Оделся, подпоясался, вышел. Тут его и взяли.

Начальник говорит:

— Надо в кандалы заковать.

Ан, старичок опять встрял:

— Нет, — говорит, — нельзя его в кандалы. Дай-ка сам свяжу.

Взял мочёное лыко, связал ему руки и ноги — знал, видать, старый хрен, что железо Стеньку не берёт. Посадили на подводу, привезли в острог.

Трое суток он там сидел, на четвёртые является аж сам губернатор. Увидел — раскричался:

— Может ли, — кричит, — сидеть такой разбойник связан мочалами? В железо его!

Ему толкуют: так, мол, и так, нельзя Стеньку в железы ковать — вырвется. Куда там! Слышать ничего не хочет. Что тут прикажешь делать — сковали. И только они за дверь — тряхнул руками-ногами, кандалы-то и распались. Взял уголёк — и давай что-то на полу малевать.

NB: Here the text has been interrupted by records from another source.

theorem witness_StrobeGateDuty_own :
    (∀ x ∈ [(Chuck.hold, 21, 1), (.drive, 20, 0)],
      let m := measured 121 83
      let c := cycle (cfgWith 1) m x.1 x.2.1
      let s : State :=
        { c with head := { c.head with phase := .ended, plan := { c.head.plan with hold := x.2.2 } } }
      s.headScene dark (jar (.inChuck m)) ∧ s.ctl.mode = .run ∧ s.head.cyclePitch = some 4000
        ∧ s.head.chuck = x.1 ∧ s.head.plan.hold = x.2.2
        ∧ distance (s.clk.n + 1) 4000
          = (if x.1 = Chuck.hold then liftBegin s.cfg s.head.plan else holdBegin s.cfg s.head.plan)
        ∧ s.head.entry.target.toNat + s.cfg.tolOver < m.peak.toNat ∧ s.cfg.overPass = false)
      ∧ (let s := scene ((cfgWith 1).set 21 24) (.probeWait (measured 118 83)) 24
        s.headScene dark (jar (.probeWait (measured 118 83))) ∧ s.head.cyclePitch = none
          ∧ s.head.chuck = .ready ∧ distance (s.clk.n + 1) 4000 = s.cfg.bankExit
          ∧ s.cfg.bankExit = s.cfg.probeDistance) := by decide

theorem witness_StrobeGateDuty_exit :
    ∀ st ∈ [JarState.openJar, .heldPeer 1 4026 true, .heldPeer 1 4026 false, .heldPeer 1 4027 true,
        .done .good (.station 1) .pass none],
      let s := scene (cfgWith 1) st 26
      s.inRun = true ∧ s.cfg.gateRole = true ∧ s.track = [jar st] ∧ s.steam.draws = [] ∧ s.line.queue = []
        ∧ s.head.chuck = .ready ∧ s.head.cyclePitch = none ∧ s.gate = ⟨[], false, .pass⟩
        ∧ distance (s.clk.n + 1) 4000 = s.cfg.bankExit ∧ s.cfg.entryOffset < s.cfg.bankExit := by decide

theorem witness_StrobeGateDuty_lapse :
    ∀ lapses ∈ [0, 1],
      let s := (scene (cfgWith 1) (.heldPeer 1 4026 true) 26).putPeer 1 ⟨.live, none, lapses, 0, none⟩
      s.track = [jar (.heldPeer 1 (s.clk.n + 1) true)] ∧ (s.peer 1).st = .live
        ∧ ((s.peer 1).lapses + 1 = s.cfg.parkLimit ↔ lapses = 1) := by decide

theorem witness_StrobeGateDuty_due :
    let s : State := { runAt (cfgWith 1) 3063 with gate := ⟨[⟨3004, .uncapped⟩], true, .reject⟩ }
    s.inRun = true ∧ s.cfg.gateRole = true ∧ s.track = [] ∧ s.steam.draws = [] ∧ s.line.queue = []
      ∧ s.head.chuck = .ready ∧ s.head.cyclePitch = none ∧ s.gate.queue = ⟨3004, .uncapped⟩ :: []
      ∧ (3004 : Word) + BitVec.ofNat 16 s.cfg.gateOffset = s.clk.n + 1 := by decide

theorem witness_StrobeGateDuty_flood :
    let s : State := { runAt (cfgWith 1) 3062 with gate := ⟨[⟨3004, .uncapped⟩], true, .reject⟩ }
    s.cfg.gateRole = true ∧ s.gate.flood = true ∧ s.gate.queue ≠ []
      ∧ (3004 : Word) + BitVec.ofNat 16 s.cfg.gateOffset ≠ s.clk.n + 1 := by decide

theorem witness_StrobeGateDuty_idle :
    (runAt (cfgWith 1) 5).gate.queue.head? = none ∧ (runAt (cfgWith 1) 5).gate.flood = false
      ∧ (runAt cfg 5).cfg.gateRole = false := by decide

theorem witness_GateInsertion :
    fullGate.gate.queue.Pairwise (fun x y =>
        gateDistance fullGate.cfg fullGate.clk.n x.pitch < gateDistance fullGate.cfg fullGate.clk.n y.pitch)
      ∧ fullGate.gate.queue.length = 32 ∧ (∀ e ∈ fullGate.gate.queue, e.pitch ≠ 3032)
      ∧ (∃ e ∈ fullGate.gate.queue, e.pitch = 3031)
      ∧ (fullGate.gate.queue.take 31).length < 32 := by decide

theorem witness_StrobeOccurrences_lapse :
    ∀ d ∈ [8, 9, 11, 12, 24], ∀ lapses ∈ [0, 1], ∀ ahead ∈ [true, false],
      let st : JarState := .heldPeer 1 (4000 + BitVec.ofNat 16 d) ahead
      let s := (scene cfg st d).putPeer 1 ⟨.live, none, lapses, 0, none⟩
      s.strobeScene dark (jar st) ∧ s.head.cyclePitch = none ∧ s.head.chuck = .ready
        ∧ 4000 + BitVec.ofNat 16 d = s.clk.n + 1 ∧ distance (s.clk.n + 1) 4000 = d ∧ (s.peer 1).st = .live
        ∧ ((s.peer 1).lapses + 1 = s.cfg.parkLimit ↔ lapses = 1) ∧ (jar st).band = some 2
        ∧ s.pins.capLow = false ∧ s.cfg.entryOffset = 12 ∧ s.cfg.claimLead = 3 := by decide

theorem witness_StrobeOccurrences_parks :
    let j : Jar := jar (.heldPeer 1 4020 true)
    let j' : Jar := { jar (.heldPeer 1 4020 true) with pitch := 4005 }
    let s := ({ runAt cfg 4019 with track := [j, j'] } : State).putPeer 1 ⟨.live, none, 1, 0, none⟩
    s.ctl.mode = .run ∧ s.cfg.gateRole = false ∧ s.track = [j, j'] ∧ j.pitch ≠ j'.pitch
      ∧ s.steam.draws = [] ∧ s.line.queue = [] ∧ s.head.cyclePitch = none ∧ s.head.chuck = .ready
      ∧ (∀ x ∈ [j, j'], s.cfg.entryOffset ≤ distance (s.clk.n + 1) x.pitch
        ∧ distance (s.clk.n + 1) x.pitch < s.cfg.retireDistance)
      ∧ j.st = .heldPeer 1 (s.clk.n + 1) true ∧ (s.peer 1).st = .live
      ∧ (s.peer 1).lapses + 1 = s.cfg.parkLimit := by decide

set_option maxRecDepth 4000 in
theorem witness_StrobeOccurrences_stale :
    ∀ f ∈ [(⟨.claim, 7, 25, 2⟩ : TxFrame), ⟨.claim, 8, 25, 2⟩, ⟨.steam, 17, 2, 0⟩, ⟨.steam, 18, 2, 0⟩],
      let idle := { runAt cfg 18 with line := { sendingLine f 3 false with sending := none } }
      let s := { runAt cfg 18 with line := sendingLine f 3 false }
      s.inRun = true ∧ s.cfg.gateRole = false ∧ s.track = [] ∧ s.head.cyclePitch = none
        ∧ s.head.chuck = .ready ∧ s.line.queue = [f, releaseFrame 9] ∧ idle.line.queue = [f, releaseFrame 9]
        ∧ idle.line.sending = none ∧ s.line.sending = some ⟨f, loadFrame 3 7 f, false, false⟩ := by decide

theorem witness_StrobeOccurrences :
    (∀ lapses ∈ [0, 1],
      let s := ({ scene cfg (.heldPeer 1 4025 true) 26 with clk := ⟨⟨false, false⟩, 0, 0, 4025⟩ } : State).putPeer 1
        ⟨.live, none, lapses, 0, none⟩
      s.inRun = true ∧ s.holds [] (jar (.heldPeer 1 4025 true)) [] ∧ s.clk.n = 4025 ∧ (s.peer 1).st = .live
        ∧ ((withPeer 1 (.parked 0) s).peer 1).st ≠ .live ∧ s.lacks 4001
        ∧ ((s.peer 1).lapses + 1 = s.cfg.parkLimit ↔ lapses = 1))
      ∧ (4025 : Word) ≠ (scene cfg (.heldPeer 1 4025 true) 25).clk.n
      ∧ (let s := cycle cfg (measured 0 0) .flush 16
        s.ctl.mode = .run ∧ s.head.chuck = .flush ∧ s.head.valveLeft ≠ 1 ∧ s.head.returnLeft ≠ 1
          ∧ ({ s.head with valveLeft := 1 } : Head).valveLeft = 1)
      ∧ ({ Head.idle (planOf cfg) with chuck := .returning, returnLeft := 1 } : Head).chuck = .returning
      ∧ (runAt cfg 804).inRun = true ∧ (standby cfg).inRun = false := by decide

theorem witness_TorqueSampleRunning :
    let m := measured 64 59
    (∀ gate ∈ [false, true], ∀ seat ∈ [false, true],
      let s := drivingIn (if gate then cfgWith 1 else cfg) m .running seat
      s.ctl.mode = .run ∧ s.cfg.gateRole = gate ∧ s.holds [] (jar (.inChuck m)) []
        ∧ s.head.cyclePitch = some 4000 ∧ s.head.chuck = .drive ∧ s.head.phase = .running
        ∧ s.head.seatReached = seat ∧ s.head.entry.target = 110 ∧ s.head.entry.amin = 60
        ∧ s.head.entry.amax = 120 ∧ s.cfg.seatThreshold = 20)
      ∧ ∀ theta ∈ [(60 : Byte), 59, 120, 119],
        let s := drivingIn cfg (measured 64 theta) .running true
        s.holds [] (jar (.inChuck (measured 64 theta))) [] := by decide

theorem witness_DriveSamples :
    let m := measured 64 255
    (∀ x ∈ [(Chuck.drive, DrivePhase.ended), (.drive, .running), (.hold, .ended)],
      let s := { drivingIn cfg m x.2 true with head := { (drivingIn cfg m x.2 true).head with chuck := x.1 } }
      s.ctl.mode = .run ∧ s.holds [] (jar (.inChuck m)) [] ∧ s.head.cyclePitch = some 4000
        ∧ s.head.chuck = x.1 ∧ s.head.phase = x.2 ∧ s.head.seatReached = true)
      ∧ (cycle cfg m .seat 17).head.chuck ≠ .drive ∧ (cycle cfg m .seat 17).head.chuck ≠ .hold
      ∧ (standby cfg).ctl.mode ≠ .run ∧ (cycle cfg m .drive 19).head.seatReached = false := by decide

Прочие колодники смотрят, дивятся:

— Ты чаво там малюешь, малевич?

Стенька ухом не ведёт — знай себе мажет. Намазал большой чёрный ковадрат. Надел обратно кандалы (для виду) и просит водицы испить. А тюремщики, видать, не разумели, что Стеньке только квас подносить можно — с квасом он ничего поделать не мог. Сколько раз так бывало: поднесут ему водицы, не знаючи, а он нырь в неё — и поминай как звали.

Но тут он по-другому учинил.

— А ну-ка, ребята, айда ко мне!

Скричал всех поближе, плеснул из ковшика на пол — и как хлынула вода отовсюду, а чёрный-то ковадрат возьми и обратись в ковёр трухменской работы (мог бы, конечно, Стенька и лодку начертать, но так попроще). Весь острог до подстенков размыло. И тюремщики утопли.

Так и уплыл на ковре с новыми товарищами на Волгу. Поприбавилось разбойничков в шайке.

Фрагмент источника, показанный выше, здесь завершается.